Solvay has taken a 13% equity stake in U.K.-based fuel-cell developer ACAL Energy for just under $2 million. Solvay manufactures polymer membranes used in fuel cells.

LG Chem will spin off as a separate company its poorly performing construction and car materials business. In the latest fiscal year, the business generated about 21% of the South Korean firm's $6.6 billion in sales. It produces parts and upholstery for cars as well as flooring materials and windows for houses.

Konarka Technologies, maker of flexible organic photovoltaics, will head a consortium of German academic institutions with the aim of extending the life span of organic solar cells. Germany's Federal Ministry of Education & Research will fund the research with $3.2 million over the next three years.

Evotec and Novartis have teamed up in a three-year collaboration to identify and develop novel small-molecule therapeutics. Evotec is eligible for an up-front payment, research funding, and preclinical and clinical milestone payments that could exceed $28 million.

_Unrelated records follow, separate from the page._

/-- The places (u,v) of a lattice. -/
def lattice (w h : Nat) : List (Nat × Nat) := (List.range h).flatMap fun v => (List.range w).map fun u => (u, v)

/-- The members of the gang of an anchor with their places. -/
def membersOf (s : State) (rid c : Nat) : List (Nat × Nat × Nat) :=
  let a := arrAt s rid c
  (lattice (gangW a) (gangH a)).map fun p => (p.1, p.2, (memberAt (rectAt s rid) c p.1 p.2).getD c)

/-- The memory tile that streams A for gang row v, and B for gang column u (R194, R216). -/
def sourceA (r : Rect) (c v : Nat) : Option Nat := tileXY r ((coreX r c : Int) - 1) (coreY r c + 2 * v : Nat)
def sourceB (r : Rect) (c u : Nat) : Option Nat := tileXY r (coreX r c + 2 * u : Nat) ((coreY r c : Int) - 1)

/-- Whether every source tile of a gang lies in the rectangle (R210). -/
def sourcesExist (s : State) (rid c : Nat) : Bool :=
  let r := rectAt s rid
  let a := arrAt s rid c
  ((List.range (gangH a)).all fun v => (sourceA r c v).isSome) && ((List.range (gangW a)).all fun u => (sourceB r c u).isSome)

/-- The destination tile of a member's drain in mode 0 or 1 (R211). -/
def drainTile (r : Rect) (m mode : Nat) : Option Nat :=
  if mode = 0 then tileFrom r m 1 0 else tileFrom r m 0 1

/-! ### The matrix queue (R204, R207, R214) -/

/-- The dies that hold members of a gang, in rising order, with the members on each (R218). -/
def diesOf (s : State) (rid c : Nat) : List (Nat × Nat) :=
  let ms := membersOf s rid c
  ((List.range 4).map fun d => (d, (ms.filter fun m => coreDie (rectAt s rid) m.2.2 == d).length)).filter fun x => x.2 != 0

/-- The array of a core acts with the rest of its gang: the clock of every die of a member runs (R350). -/
def arrayUnit (s : State) (rid c : Nat) : Bool := enginesAct s rid && domainRuns s rid && (diesOf s rid c).all fun x => clockRuns s x.1

/-- Put a request at the end of a die's arbiter (R353). -/
def askLeave (s : State) (d : Nat) (q : LeaveReq) : State := modDie s d fun x => { x with reqs := x.reqs ++ [q] }

/-- Tile-microseconds that an MGRANT of x asks of a die with m of n members (R218). -/
def grantShare (x m n : Nat) : Nat := (x * m + n - 1) / n

/-- An array has a request for a grant at some die's arbiter. -/
def grantAsked (s : State) (rid c : Nat) : Bool :=
  (List.range 4).any fun d => (dieAt s d).reqs.any fun q => q.rid == rid && q.core == c && q.grant

/-- An MGRANT that comes to the head asks its first die; one that has asked already goes on with that request (R217, R218). -/
def startGrant (s : State) (rid c amount : Nat) : State :=
  let ds := diesOf s rid c
  match ds with
  | (d, m) :: _ =>
    if grantAsked s rid c then s
    else askLeave (modArr s rid c fun a => { a with grantDies := [] }) d
      { rid := rid, core := c, tiles := (grantShare amount m (ds.map (·.2)).sum + 999) / 1000, grant := true }
  | [] => s

/-- MBUDGETs at the head take effect; an MGRANT that comes to the head makes its request (R214, R217). -/
def settleMatrix (rid c : Nat) : Nat → State → State
  | 0, s => s
  | n + 1, s =>
    match (arrAt s rid c).q with
    | q :: qs =>
      match q.work with
      | .mbudget b => settleMatrix rid c n (modArr s rid c fun a => { a with budget := b, q := qs })
      | .mgrant x => startGrant s rid c x
      | _ => s
    | [] => s

/-- Put a command in a matrix queue; a command that finds it empty is at its head. -/
def pushMatrix (s : State) (rid c : Nat) (q : MCmd) : State :=
  let first := (arrAt s rid c).q.isEmpty
  let s := modArr s rid c fun a => { a with q := a.q ++ [q] }
  if first then settleMatrix rid c 17 s else s

/-- Drop the head: the next command comes to the head. -/
def dropMatrix (s : State) (rid c : Nat) : State :=
  settleMatrix rid c 17 (modArr s rid c fun a => { a with q := a.q.drop 1, st := .idle })

/-- A full queue of 16 holds the instruction (R207), and so does one whose clocks do not all run (R350). -/
def matrixFull (s : State) : Bool :=
  let a := anchorOf s s.cur.rid s.cur.core
  decide (16 ≤ (arrAt s s.cur.rid a).q.length) || !arrayUnit s s.cur.rid a

/-- An engine command enters the queue of the core's array or gang (R207, R232). -/
def enqueueMatrix (s : State) (tok : Nat) (sem : Option (Nat × Nat)) (work : MWork) : Act :=
  let rid := s.cur.rid
  let c := s.cur.core
  if tokenFull s rid c tok then .hold
  else
    let h := commandHdr s rid c tok sem
    .done (pushMatrix h.2 rid (anchorOf s rid c) { hdr := h.1, work := work })

/-- The issuing core is a member other than the anchor (R210, R216). -/
def isMember (s : State) : Bool := (arrAt s s.cur.rid s.cur.core).anchor.isSome

/-! ### MMAC (R208, R210) -/

def mwK (w : W64) : Nat := bitsOf w.toNat 18 8
def mwLmax (w : W64) : Nat := bitsOf w.toNat 23 22
def mwLstart (w : W64) : Nat := bitsOf w.toNat 21 20
def mwAcc (w : W64) : Bool := w.getLsbD 19
def mwB (w : W64) : Nat := bitsOf w.toNat 7 4
def mwA (w : W64) : Nat := bitsOf w.toNat 3 0

/-- The checks of an MMAC when it performs, and the semaphore it names; COPYM makes them for its own MMAC (R208, R210, R242). The spec
gives them no order: here zero bits, the semaphore, ranges, the sources' tiles, the gang role (log 89). -/
def checkMmac (s : State) (w : W64) (sem : BitVec 1) : Except Nat (Option (Nat × Nat)) :=
  let rid := s.cur.rid
  let c := s.cur.core
  if bitsOf w.toNat 63 46 ≠ 0 ∨ bitsOf w.toNat 31 24 ≠ 0 then .error 0x0E1
  else
    match packedSem s rid w sem 0x0E1 with
    | .error e => .error e
    | .ok sm =>
      if mwK w = 0 ∨ 1024 < mwK w ∨ mwLmax w < mwLstart w ∨ ((mwLstart w == 3) != (mwLmax w == 3)) = true then .error 0x0E1
      else if !sourcesExist s rid (anchorOf s rid c) then .error 0x0E0
      else if isMember s then .error 0x0E7
      else .ok sm

/-- MMAC (R210). -/
def execMmac (p : BitVec 2) (g : BitVec 1) (k : BitVec 3) (s : State) : Result :=
  issue (.mmac p g k) (fun a _ s => immediate s fun s =>
    if matrixFull s then .hold
    else
      match checkMmac s a g with
      | .error e => .trap e 0
      | .ok sem => enqueueMatrix s k.toNat sem (.mmac a false)) s

/-! ### MINIT, MDRAIN, MBUDGET, MGANG, MGRANT, MSTAT: the instructions -/

/-- MINIT (R209); checks in the order zero bits, semaphore, gang role (log 89). -/
def execMinit (p : BitVec 2) (g : BitVec 1) (k : BitVec 3) (s : State) : Result :=
  issue (.minit p g k) (fun a _ s => immediate s fun s =>
    if matrixFull s then .hold
    else if bitsOf a.toNat 63 46 ≠ 0 ∨ bitsOf a.toNat 31 10 ≠ 0 then .trap 0x0E1 0
    else
      match packedSem s s.cur.rid a g 0x0E1 with
      | .error e => .trap e 0
      | .ok sem => if isMember s then .trap 0x0E7 0 else enqueueMatrix s k.toNat sem (.minit (a.setWidth 10))) s

def dwMode (w : W64) : Nat := bitsOf w.toNat 1 0
def dwFmt (w : W64) : Nat := bitsOf w.toNat 5 2
def dwScale (w : W64) : Nat := bitsOf w.toNat 7 6
def dwKeep (w : W64) : Bool := w.getLsbD 8
def dwOff (w : W64) : Nat := bitsOf w.toNat 30 10
def dwRows (w : W64) : Nat := bitsOf w.toNat 53 48 + 1
def dwCols (w : W64) : Nat := bitsOf w.toNat 59 54 + 1
/-- Bytes of an element of a drain. -/
def dwSize (w : W64) : Nat := operandWidth (dwFmt w) / 8

/-- Fields of MDRAIN outside their range (R211, R213). -/
def drainFieldsBad (w : W64) : Bool :=
  bitsOf w.toNat 63 60 != 0 || bitsOf w.toNat 47 46 != 0 || bitsOf w.toNat 31 31 != 0 || dwMode w == 3 ||
  (if dwMode w = 2 then bitsOf w.toNat 59 48 != 0 || bitsOf w.toNat 30 2 != 0
   else bitsOf w.toNat 9 9 != 0 || !([8, 9, 11].contains (dwFmt w)))

/-- Whether every member's destination tile lies in the rectangle (R211); a chain looks for its receiver at the head. -/
def drainTilesExist (s : State) (rid c mode : Nat) : Bool :=
  mode == 2 || (membersOf s rid c).all fun m => (drainTile (rectAt s rid) m.2.2 mode).isSome

/-- MDRAIN (R211). R208 gives the checks no order: here the fields, the semaphore, the tiles, the gang role (log 89). -/
def execMdrain (p : BitVec 2) (g : BitVec 1) (k : BitVec 3) (s : State) : Result :=
  issue (.mdrain p g k) (fun a b s => immediate s fun s =>
    if matrixFull s then .hold
    else if drainFieldsBad a then .trap 0x0E1 0
    else
      match packedSem s s.cur.rid a g 0x0E1 with
      | .error e => .trap e 0
      | .ok sem =>
        if !drainTilesExist s s.cur.rid (anchorOf s s.cur.rid s.cur.core) (dwMode a) then .trap 0x0E0 0
        else if isMember s then .trap 0x0E7 0
        else enqueueMatrix s k.toNat sem (.mdrain a (b.setWidth 32))) s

Nitto Denko will spend nearly $7 million over the next three years to finance research in Singapore on integrated organic optoelectronic sensing devices that can be used to make disease-detecting biosensors. The Japanese firm will work with research agencies financed by Singapore's government.

Takeda Pharmaceutical will build a new central drug discovery lab that employs about 1,500 researchers. To be located south of Tokyo, the new center will consolidate facilities that are now based hundreds of miles apart in Osaka and Tsukuba, Japan. Takeda expects it to open in 2010.